What is needed:
The records follow. Print, word for word, the first line through the "def State.modChannel (s" line.

::: Entries provided :::

-- ==== Sys2Proof/Machine/Copy.lean ====
section
/-! DEFINITION. Copy channels (R196 to R215): launch and waits, rounds, faults and completion. -/

namespace Sys2Proof.Machine

/-- The state with a copy channel changed. -/
def State.modChannel (s : State) (t h : Nat) (f : Channel → Channel) : State :=
  s.modEng t fun e => { e with channels := e.channels.put h (f (e.channels.get Channel.reset h)) }

/-- The channel that an instruction acts on: in a gang, (c + m) mod 8 for the member m (R199). -/
def State.channelOf (s : State) (c : Nat) : Nat :=
  match s.myTile.gangOf s.cur.core s.cur.ctx with
  | some g => (match g.members.head? with | some l => (c + (s.cur.core - l.1)) % 8 | none => c)
  | none => c

/-! ## The sides of a transfer (R197, R206) -/

/-- One side of a transfer. -/
structure Side where
  addr : Nat
  space : Space
  core : Nat
  steps : List Int
  fmt : Nat
  packed : Bool

/-- Bytes that a side's element takes; an s4 side moves pairs. -/
def Side.size (d : Side) : Nat := fmtBytes d.fmt

/-- What the shadow registers say. -/
structure Plan where
  src : Side
  dst : Side
  lens : List Nat
  sscale : Int
  dscale : Int
  round : Nat
  sat : Bool
  ev : Bool
  quoin : Bool
  qtag : Bool
  qnum : Nat

/-- A signed shadow register. -/
def shadowInt (m : Sparse Word) (n : Nat) : Int := (m.get 0 n).toInt

/-- A side of the shadow registers: address register `r`, steps from `st`. -/
def sideOf (m : Sparse Word) (r st fmt : Nat) (packed : Bool) : Side :=
  let w := m.get 0 r
  { addr := bits w 0 57, space := spaceOf (bits w 57 3), core := bits w 60 2
    steps := [shadowInt m st, shadowInt m (st + 1), shadowInt m (st + 2), shadowInt m (st + 3)], fmt := fmt, packed := packed }

/-- The transfer that the shadow registers describe; the lengths of an s4 side count pairs (R206). -/
def planOf (m : Sparse Word) : Plan :=
  let conv := m.get 0 14
  let ctl := m.get 0 15
  let sf := bits conv 0 4
  let l0 := bits (m.get 0 2) 0 32
  { src := sideOf m 0 6 sf (conv.getLsbD 26), dst := sideOf m 1 10 (bits conv 4 4) (conv.getLsbD 27)
    lens := [if sf = 13 then l0 / 2 else l0, dimLen 1 (bits (m.get 0 3) 0 32), dimLen 2 (bits (m.get 0 4) 0 32),
      dimLen 3 (bits (m.get 0 5) 0 32)]
    sscale := (BitVec.ofNat 7 (bits conv 8 7)).toInt, dscale := (BitVec.ofNat 7 (bits conv 15 7)).toInt
    round := bits conv 22 3, sat := conv.getLsbD 25, ev := ctl.getLsbD 0, quoin := ctl.getLsbD 1, qtag := ctl.getLsbD 2
    qnum := bits ctl 3 3 }

/-- The elements of a transfer. -/
def Plan.total (p : Plan) : Nat := p.lens.foldl (· * ·) 1

/-- The address of element `n` of a side; a packed side's is that of its group (R206). -/
def Side.at_ (d : Side) (lens : List Nat) (n : Nat) : Int :=
  if d.packed then (d.addr + n / 4 * 3 : Nat) else (d.addr : Int) + dotSteps (indexOf lens n) d.steps

/-- The bounding range of a side that has elements: lowest byte and number of bytes (R201, R209). -/
def Side.range (d : Side) (lens : List Nat) (total : Nat) : Int × Nat :=
  if d.packed then (d.addr, (total + 3) / 4 * 3)
  else let r := spanOf lens d.steps; ((d.addr : Int) + r.1, (r.2 - r.1).toNat + d.size)

/-- Bytes that elements `n0` to `n1 − 1` of a side take. -/
def Side.bytes (d : Side) (n0 n1 : Nat) : Nat :=
  if n1 ≤ n0 then 0 else if d.packed then ((n1 - 1) / 4 - n0 / 4 + 1) * 3 else (n1 - n0) * d.size

/-! ## Checks of CPGO (R201) -/

/-- A step lies in its range. -/
def stepOk (v : Int) : Bool := decide (-(2 ^ 47 : Int) ≤ v) && decide (v < 2 ^ 47)

/-- The shadow registers that fail, in ascending number (R201 step 1). -/
def badShadow (m : Sparse Word) (tagOk : Nat → Bool) : List Nat :=
  let p := planOf m
  let conv := m.get 0 14
  let ctl := m.get 0 15
  let badAddr (r : Nat) : Bool :=
    let w := m.get 0 r
    let sp := bits w 57 3
    decide (6 ≤ sp) || (decide (bits w 60 2 ≠ 0) && (sp == 0 || sp == 4)) || bits w 62 2 != 0
  let taper (f : Nat) : Bool := f == 3 || f == 4
  let sf := p.src.fmt
  let df := p.dst.fmt
  let badConv : Bool :=
    !cvtProvided sf df || (sf == 13) != (df == 13) || (sf == 13 && bits (m.get 0 2) 0 32 % 2 == 1) ||
    (p.sscale != 0 && !taper sf) || (p.dscale != 0 && !taper df) || decide (5 ≤ p.round) ||
    (p.src.packed && !(sf == 4 && p.src.space == .d)) || (p.dst.packed && !(df == 4 && p.dst.space == .d)) || bits conv 28 36 != 0
  (List.range 16).filter fun r =>
    if r < 2 then badAddr r
    else if r < 6 then bits (m.get 0 r) 32 32 != 0
    else if r < 10 then !p.src.packed && !stepOk (shadowInt m r)
    else if r < 14 then !p.dst.packed && !stepOk (shadowInt m r)
    else if r = 14 then badConv
    else (p.qtag && !tagOk p.qnum) || bits ctl 6 58 != 0

/-- The fault of a range that an engine operation names: R102 to R104, with the lowest byte checked first (R101, R103). -/
def engineRange (sp : Space) (lo : Int) (n : Nat) (size : Nat) (write : Bool) : Option (Cause × Word) :=
  if lo < 0 then some (.spaceRange, infoM (lowBits 57 lo) sp.code size write)
  else (rangeFault sp lo.toNat n).map fun c => (c, infoM lo.toNat sp.code size write)

/-- The first element address, in visiting order, that is not aligned to the element's size. -/
def misaligned (addr : Nat) (size : Nat) : List Nat → List Int → Option Int
  | lens, steps =>
    if addr % size ≠ 0 then some addr
    else ((List.zip lens steps).find? fun p => decide (1 < p.1) && p.2 % (size : Int) != 0).map fun p => (addr : Int) + p.2

/-- The memory fault of a side (R201 step 2). -/
def Side.fault (d : Side) (lens : List Nat) (total : Nat) (write : Bool) : Option (Cause × Word) :=
  let size := if d.packed then 0 else sizeCode d.size
  let r := d.range lens total
  if d.space == .c || d.space == .x || (d.space == .w && !write) then
    some (.bufferEngine, infoM (if total = 0 then d.addr else lowBits 57 r.1) d.space.code size write)
  else if total = 0 then none
  else match engineRange d.space r.1 r.2 size write with
    | some f => some f
    | none =>
      if d.packed then none
      else (misaligned d.addr d.size lens d.steps).map fun a => (.align, infoM (lowBits 57 a) d.space.code size write)

/-- The bounding ranges of two sides share a byte (R209). -/
def Plan.overlap (p : Plan) : Bool :=
  let a := p.src.range p.lens p.total
  let b := p.dst.range p.lens p.total
  decide (p.total ≠ 0) && p.src.space == p.dst.space && (p.src.space == .t || p.src.space == .d || p.src.core == p.dst.core) &&
  decide (a.1 < b.1 + b.2) && decide (b.1 < a.1 + a.2)

/-- The quoin entries of a side (R211). -/
def Side.quoins (d : Side) (lens : List Nat) (total : Nat) (dst : Bool) (issuer engine chan : Nat) (ident : BitVec 32) : List Quoin :=
  if d.space == .d || total == 0 then []
  else
    let r := d.range lens total
    [{ space := d.space, core := d.core, base := r.1.toNat, len := r.2, dst := dst, issuer := issuer, engine := engine, chan := chan
       ident := ident }]

/-- CPSET (R200): no check. -/
def execCpset (o : Opnd) (s : State) : Host.Outcome State Fault Refusal :=
  meaning o (.g [an o] []) (fun s =>
    (s.modChannel s.cur.tile (s.channelOf (dn o)) fun k => { k with shadow := k.shadow.set 0 o.fx.toNat (s.rg (an o)) }, .done)) s

/-- CPGO (R201): the context's earlier accesses come before the operation's (R123). -/
def execCpgo (o : Opnd) (s : State) : Host.Outcome State Fault Refusal :=
  meaning o (.g [] [dn o]) (fun s =>
    let t := s.cur.tile
    let h := s.channelOf (aNum o)
    let k := s.channel t h
    let m := k.shadow
    let bad (r : Nat) : Act := .trap .copyDescriptor (infoE 1 h r k.next.toNat)
    match (badShadow m fun q => (s.quire t q).takes (4 + h)).head? with
    | some r => (s, bad r)
    | none =>
      let p := planOf m
      match p.src.fault p.lens p.total false <|> p.dst.fault p.lens p.total true with
      | some (c, i) => (s, .trap c i)
      | none =>
        let quoins := if p.quoin then
            p.src.quoins p.lens p.total false s.cur.core 1 h k.next ++ p.dst.quoins p.lens p.total true s.cur.core 1 h k.next
          else []
        if p.overlap then (s, bad 1)
        else if s.awaitsOutside s.cur then (s, .wait (.fence 2 3))
        else if 8 ≤ k.queue.length then (s, .wait (.copyQueue h))
        else if p.ev && !s.myCore.evq.hasRoom then (s, .trap .eventOverflow (word (1 + 256 * h)))
        else if s.myTile.freeQuoins.length < quoins.length then (s, .stall)
        else
          let tr : Transfer :=
            { ident := k.next, snap := m, rnd := s.me.sys.fmode, bkey := s.myKey, by_ := ⟨s.cur.core, s.cur.ctx⟩, flags := 0
              voided := false, cancel := false, bytes := 0 }
          let s := if p.ev then s.reserveEvent t s.cur.core else s
          let s := s.addQuoins t quoins
          let s := if p.qtag then s.modQuire t p.qnum fun q => { q with tagged := q.tagged + 1 } else s
          let s := s.modChannel t h fun k => { k with queue := k.queue ++ [tr], next := k.next + 1 }
          compute o (fun _ => tr.ident.setWidth 64) s) s

/-- CPDONE (R203). -/
def execCpdone (o : Opnd) (s : State) : Host.Outcome State Fault Refusal :=
  meaning o (.g [] [dn o]) (compute o fun s => (s.channel s.cur.tile (s.channelOf (aNum o))).done.setWidth 64) s

/-- An identifier is outstanding on a channel or a queue (R202). -/
def outstanding (done next n : BitVec 32) : Bool := !below n done && decide ((n - done).toNat < (next - done).toNat)

/-- CPWAIT (R204). -/
def execCpwait (o : Opnd) (s : State) : Host.Outcome State Fault Refusal :=
  meaning o (.g [dn o] []) (fun s =>
    let h := s.channelOf (aNum o)
    let k := s.channel s.cur.tile h
    let n : BitVec 32 := (s.rg (dn o)).setWidth 32
    if outstanding k.done k.next n then (s, .wait (.copyDone h n)) else (s, .done)) s

/-! ## Faults of an engine's accesses (R106, R364) -/

/-- The words of a fault report (R364): 32 bytes. -/
def faultReport (va : Nat) (cause : Cause) (engine chan core ident gen : Nat) : List Word :=
  [word va, word (cause.code + 256 * engine + 2 ^ 16 * chan + 2 ^ 24 * core + 2 ^ 32 * (ident % 2 ^ 32)), word gen, 0]

/-- A withheld access: the node holds it and reports it to the micro-kernel (R364, R371). -/
def State.withhold (s : State) (t engine chan core : Nat) (ident : BitVec 32) (va : Nat) (cause : Cause) : State :=
  let gen : BitVec 32 := match s.rootGen t with | .ok g => g | .error _ => 0
  let s := s.modXnode t fun x => { x with held := x.held ++ [⟨engine, chan, core, ident, va, cause, gen⟩] }
  s.modTile t fun y => { y with place := { y.place with
    tasks := y.place.tasks ++ [faultReport va cause engine chan core ident.toNat gen.toNat] } }

/-- The causes that withhold an access rather than end its operation (R364). -/
def Cause.withholds : Cause → Bool
  | .xlateMiss | .xlatePerm | .xlateStale => true
  | _ => false

/-- Where an engine's element failed: its address and the cause. -/
structure EngFault where
  va : Nat
  cause : Cause

/-- What keeps an engine's reads from their values. -/
inductive EngHalt where
  | fault (f : EngFault)
  /-- bytes of host or peer memory have not all come (R369) -/
  | pending

/-- An engine reads `n` bytes of a space; D goes through the translation of `holder`. -/
def State.engineRead (s : State) (t core : Nat) (sp : Space) (bkey : BitVec 56) (holder a n : Nat) : State × Except EngHalt Nat :=
  match sp with
  | .d => match s.engRead t holder a n with
    | (s, .value v) => (s, .ok v)
    | (s, .fault c) => (s, .error (.fault ⟨a, c⟩))
    | (s, .pending) => (s, .error .pending)
  | .t | .a | .c | .w | .x =>
    match s.badLocal t core sp bkey a n with
    | some u => (s, .error (.fault ⟨u, .localEcc⟩))
    | none => (s, .ok (s.readLocal t core sp bkey a n))

/-- An engine operation of a core writes `n` bytes of a space, as writer `who`. -/
def State.engineWrite (s : State) (t by_ who core : Nat) (sp : Space) (bkey : BitVec 56) (holder a n v : Nat) :
    State × Except EngFault Unit :=
  match sp with
  | .d => match s.engWrite t by_ who holder a n v with
    | (s, .ok ()) => (s, .ok ())
    | (s, .error c) => (s, .error ⟨a, c⟩)
  | .t | .a | .c | .w | .x => (s.writeLocal t core sp bkey a n v, .ok ())
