-- ==== Sys2Proof/Machine/Transc.lean ====
section
/-! DEFINITION. The five functions of R273 that ignore the rounding mode: 2^x, log2, sin, cos and tanh of an IEEE value, rounded to
the nearest. Each is computed from its series with 256 fraction bits, and its low bit tells that it is inexact. -/

namespace Sys2Proof.Machine

/-- Fraction bits of the fixed-point values below. -/
def fixBits : Nat := 256

/-- ln 2 with 256 fraction bits. -/
def ln2Fix : Nat := 0xb17217f7d1cf79abc9e3b39803f2f6af40f343267298b62d8a0d175b8baafa2b

/-- π with 256 fraction bits. -/
def piFix : Nat := 0x3243f6a8885a308d313198a2e03707344a4093822299f31d0082efa98ec4e6c89

/-- The product of two fixed-point values. -/
def fixMul (a b : Nat) : Nat := a * b / 2 ^ fixBits

/-- The quotient of two fixed-point values. -/
def fixDiv (a b : Nat) : Nat := a * 2 ^ fixBits / b

/-- `term` + term·y/k + term·y²/(k (k+1)) + …, `n` more terms. -/
def expSeries (y : Nat) : Nat → Nat → Nat → Nat
  | 0, _, term => term
  | n + 1, k, term => term + expSeries y n (k + 1) (fixMul term y / k)

/-- 2^f of a fraction f. -/
def exp2Fix (f : Nat) : Nat := expSeries (fixMul f ln2Fix) 70 1 (2 ^ fixBits)

/-- t/k + t·z²/(k + 2) + …: the series of the inverse hyperbolic tangent. -/
def atanhSeries (z2 : Nat) : Nat → Nat → Nat → Nat
  | 0, _, _ => 0
  | n + 1, k, t => t / k + atanhSeries z2 n (k + 2) (fixMul t z2)

/-- log2 of a value from 1 to 2. -/
def log2Fix (m : Nat) : Nat :=
  let one := 2 ^ fixBits
  let z := fixDiv (m - one) (m + one)
  fixDiv (2 * atanhSeries (fixMul z z) 90 1 z) ln2Fix

/-- The alternating series of the sine (from `k` = 2) and the cosine (from `k` = 1): term − term·y²/(k (k+1)) + … -/
def waveSeries (y2 : Nat) : Nat → Nat → Nat → Int
  | 0, _, _ => 0
  | n + 1, k, term => (term : Int) - waveSeries y2 n (k + 2) (fixMul term y2 / (k * (k + 1)))

/-- The sine and the cosine of an angle below π/2. -/
def sinFix (r : Nat) : Int := waveSeries (fixMul r r) 40 2 r
def cosFix (r : Nat) : Int := waveSeries (fixMul r r) 40 1 (2 ^ fixBits)

/-- m × 2^e as a fixed-point value. -/
def toFix (m : Nat) (e : Int) : Nat :=
  let k := e + fixBits
  if 0 ≤ k then m * 2 ^ k.toNat else m / 2 ^ (-k).toNat

/-- An inexact magnitude with 256 fraction bits, times 2^n, rounded to the nearest. -/
def roundFix (fmt : Nat) (neg : Bool) (v : Nat) (n : Int) : Nat × Flagset :=
  roundIeee fmt 1 false neg (2 * v + 1) (n - fixBits - 1)

/-- m × 2^e moved by less than half of any place that counts, towards zero or away. -/
def roundNear (fmt : Nat) (neg : Bool) (m : Nat) (e : Int) (up : Bool) : Nat × Flagset :=
  roundIeee fmt 1 false neg (if up then m * 2 ^ 64 + 1 else m * 2 ^ 64 - 1) (e - 64)

/-- Whether m × 2^e is below 2^k. -/
def isBelow (m : Nat) (e k : Int) : Bool := m == 0 || decide ((m.log2 : Int) + e < k)

/-- The NaN that a NaN gives (R78). -/
def nanOf (fmt : Nat) (sg : Bool) : Nat × Flagset := (canonNan fmt, if sg then flNv else 0)

/-- VEXP2 of a value (R273). -/
def fExp2Num (fmt : Nat) : Num → Nat × Flagset
  | .nan sg => nanOf fmt sg
  | .nar => (canonNan fmt, 0)
  | .inf neg => (if neg then zeroBits fmt false else infBits fmt false, 0)
  | .fin neg m e =>
    if m = 0 then roundIeee fmt 1 false false 1 0
    else if isBelow m e (-64) then roundNear fmt false 1 0 (!neg)
    else if !isBelow m e 12 then roundIeee fmt 1 false false 1 (if neg then -4096 else 4096)
    else
      let x := toFix m e
      let n := x / 2 ^ fixBits
      let f := x % 2 ^ fixBits
      if f = 0 then roundIeee fmt 1 false false 1 (if neg then -(n : Int) else n)
      else if neg then roundFix fmt false (exp2Fix (2 ^ fixBits - f)) (-(n : Int) - 1)
      else roundFix fmt false (exp2Fix f) n

/-- VLOG2 of a value (R273). -/
def fLog2Num (fmt : Nat) : Num → Nat × Flagset
  | .nan sg => nanOf fmt sg
  | .nar => (canonNan fmt, 0)
  | .inf neg => if neg then (canonNan fmt, flNv) else (infBits fmt false, 0)
  | .fin neg m e =>
    if m = 0 then (infBits fmt true, flDz)
    else if neg then (canonNan fmt, flNv)
    else
      let k : Int := e + m.log2
      if m = 2 ^ m.log2 then roundIeee fmt 1 false (decide (k < 0)) k.natAbs 0
      else
        let v : Int := k * 2 ^ fixBits + log2Fix (toFix m (-(m.log2 : Int)))
        roundFix fmt (decide (v < 0)) v.natAbs 0

/-- The sine (or the cosine) of a finite value that is no zero, at most 2^20 in magnitude. -/
def fWave (fmt : Nat) (cosine neg : Bool) (m : Nat) (e : Int) : Nat × Flagset :=
  if isBelow m e (-32) then (if cosine then roundNear fmt false 1 0 false else roundNear fmt neg m e false)
  else
    let half := piFix / 2
    let x := toFix m e
    let k := x / half
    let r := x % half
    let turn := (if cosine then k + 1 else k) % 4
    let v := if turn % 2 = 0 then sinFix r else cosFix r
    let minus := decide (2 ≤ turn) != (neg && !cosine)
    roundFix fmt minus v.natAbs 0

/-- VSIN and VCOS of a value (R273). -/
def fWaveNum (fmt : Nat) (cosine : Bool) : Num → Nat × Flagset
  | .nan sg => nanOf fmt sg
  | .nar => (canonNan fmt, 0)
  | .inf _ => (canonNan fmt, flNv)
  | .fin neg m e =>
    if m = 0 then (if cosine then roundIeee fmt 1 false false 1 0 else (zeroBits fmt neg, 0))
    else if !isBelow m e 20 && !(m == 2 ^ m.log2 && decide ((m.log2 : Int) + e = 20)) then (canonNan fmt, flNv)
    else fWave fmt cosine neg m e

/-- VTANH of a value (R273): (1 − u) / (1 + u) with u = 2^(−2|x| / ln 2). -/
def fTanhNum (fmt : Nat) : Num → Nat × Flagset
  | .nan sg => nanOf fmt sg
  | .nar => (canonNan fmt, 0)
  | .inf neg => roundIeee fmt 1 false neg 1 0
  | .fin neg m e =>
    if m = 0 then (zeroBits fmt neg, 0)
    else if isBelow m e (-32) then roundNear fmt neg m e false
    else if !isBelow m e 6 then roundNear fmt neg 1 0 false
    else
      let one := 2 ^ fixBits
      let t := fixDiv (2 * toFix m e) ln2Fix
      let n := t / one + 1
      let u := exp2Fix (n * one - t) / 2 ^ n
      roundFix fmt neg (fixDiv (one - u) (one + u)) 0

end Sys2Proof.Machine
end

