/-- MAIL_ANSWER (R338): gd is written, and a refusal frees the event entry that the mail reserved. -/
def execMailAnswer (n : Nat) (s : State) : Host.Outcome State Fault Refusal :=
  match s.take n with
  | some (.mailAnswer _ dst target ident answer reply, s') =>
    let s' := s'.bring dst.tile (.answer dst.core ident) (.word (word (answer + 2 ^ 32 * ident.toNat)))
    let s' := s'.modSender dst.cur (·.answered target answer)
    .next (if answer ≠ 0 ∧ reply then s'.modCore dst.tile dst.core fun k => { k with evq := { k.evq with held := k.evq.held - 1 } } else s')
  | _ => .next s

/-- CONTEXT_FREE_NOTICE (R340): the oldest refused sender gets a reservation and a notice. -/
def execContextFreeNotice (t : Nat) (s : State) : Host.Outcome State Fault Refusal :=
  let e := (s.tile t).port
  match e.refusals, s.mailCtx t with
  | (src, g) :: rest, some (c, x) =>
    if !e.mailStopped && decide (s.mailsRunning t + e.reservations.length < e.limit) then
      let r : Reservation := { core := c, ctx := x, sender := src, deadline := s.rtime t + 100000 }
      .next ((s.modPort t fun e => { e with refusals := rest, reservations := e.reservations ++ [r] }).post (.contextFree t src g))
    else .next s
  | _, _ => .next s

/-- An earlier message of the mail class from the same tile to the same sender is in flight: they travel one route, in order (R38). -/
def earlierMail (net : List Msg) (n origin : Nat) (dst : Sender) : Bool :=
  (net.take n).any fun m => match m with
    | .mailAnswer o d _ _ _ _ => o == origin && d == dst
    | .contextFree o d _ => o == origin && d == dst
    | _ => false

/-- NOTICE_ARRIVAL (R340, R341): the context keeps the notice; for a free context a withdrawal goes back. -/
def execNoticeArrival (n : Nat) (s : State) : Host.Outcome State Fault Refusal :=
  match s.take n with
  | some (.contextFree origin dst g, s') =>
    if earlierMail s.net n origin dst then .next s
    else if (s.ctx dst.cur).status = .free then .next (s'.post (.withdrawal origin dst))
    else .next (s'.modSender dst.cur fun k => { k with
      listed := if k.listed = some g then none else k.listed, reserved := some g, notice := some g })
  | _ => .next s

/-- RESERVATION_LAPSE (R340). -/
def execReservationLapse (t k : Nat) (s : State) : Host.Outcome State Fault Refusal :=
  match (s.tile t).port.reservations[k]? with
  | some r =>
    .next (if r.deadline ≤ s.rtime t then s.modPort t fun e => { e with reservations := e.reservations.eraseIdx k } else s)
  | none => .next s

/-- MAIL_WITHDRAWAL (R340). -/
def execMailWithdrawal (n : Nat) (s : State) : Host.Outcome State Fault Refusal :=
  match s.take n with
  | some (.withdrawal t src, s') =>
    .next (if (s.tile t).port.stub.isSome then s
      else s'.modPort t fun e => { e with
        refusals := e.refusals.filter (·.1 != src)
        reservations := e.reservations.filter (·.sender != src) })
  | _ => .next s

/-- MWAITF (R341). -/
def execMwaitf (o : Opnd) (s : State) : Host.Outcome State Fault Refusal :=
  onceLong false o (.g [an o] [dn o]) (.g [] [dn o]) (fun s =>
    let g : Tag := (s.rg (an o)).setWidth 24
    let k := s.me.sender
    if k.notice.any (s.sameTile g) then computeLong o (fun _ => 0) (s.modSender s.cur fun k => { k with notice := none })
    else if k.listed.any (s.sameTile g) && !k.turned.any (s.sameTile g) then (s, .wait .mailFree)
    else computeLong o (fun _ => 1) s) s

/-- The reply that the handler under way owes (R342). -/
def State.replyOf (s : State) (u : Cur) : Option ReplyOwed :=
  (s.tile u.tile).port.replies.find? fun r => r.core == u.core && r.ctx == u.ctx && !r.sent

/-- The reply record reaches its entry (R342), and the reply is no longer owed. -/
def State.reply (s : State) (u : Cur) (chan : Nat) (status : BitVec 16) (value : Word) : State :=
  match s.replyOf u with
  | none => s
  | some r =>
    let done (q : ReplyOwed) : ReplyOwed := if q = r then { r with sent := true } else q
    (s.modPort u.tile fun e => { e with replies := e.replies.map done }).deliverInOrder r.tile r.sender
      (mkRecord 6 chan status r.ident value)

/-- MREPLY (R342). -/
def execMreply (o : Opnd) (s : State) : Host.Outcome State Fault Refusal :=
  onceLong false o (.g [an o] [dn o]) (.g [] [dn o]) (fun s =>
    if s.owesAt 2 then (s, .wait (.fence 2 2))
    else match s.replyOf s.cur with
      | none => computeLong o (fun _ => 1) s
      | some _ =>
        let v := s.rg (an o)
        computeLong o (fun _ => 0) (s.reply s.cur 0x10 0 v)) s

end Sys2Proof.Machine
end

:::

Result of the exercise:
-- ==== Sys2Proof/Machine/Copy.lean ====
section
/-! DEFINITION. Copy channels (R196 to R215): launch and waits, rounds, faults and completion. -/

namespace Sys2Proof.Machine

/-- The state with a copy channel changed. -/
def State.modChannel (s : State) (t h : Nat) (f : Channel → Channel) : State :=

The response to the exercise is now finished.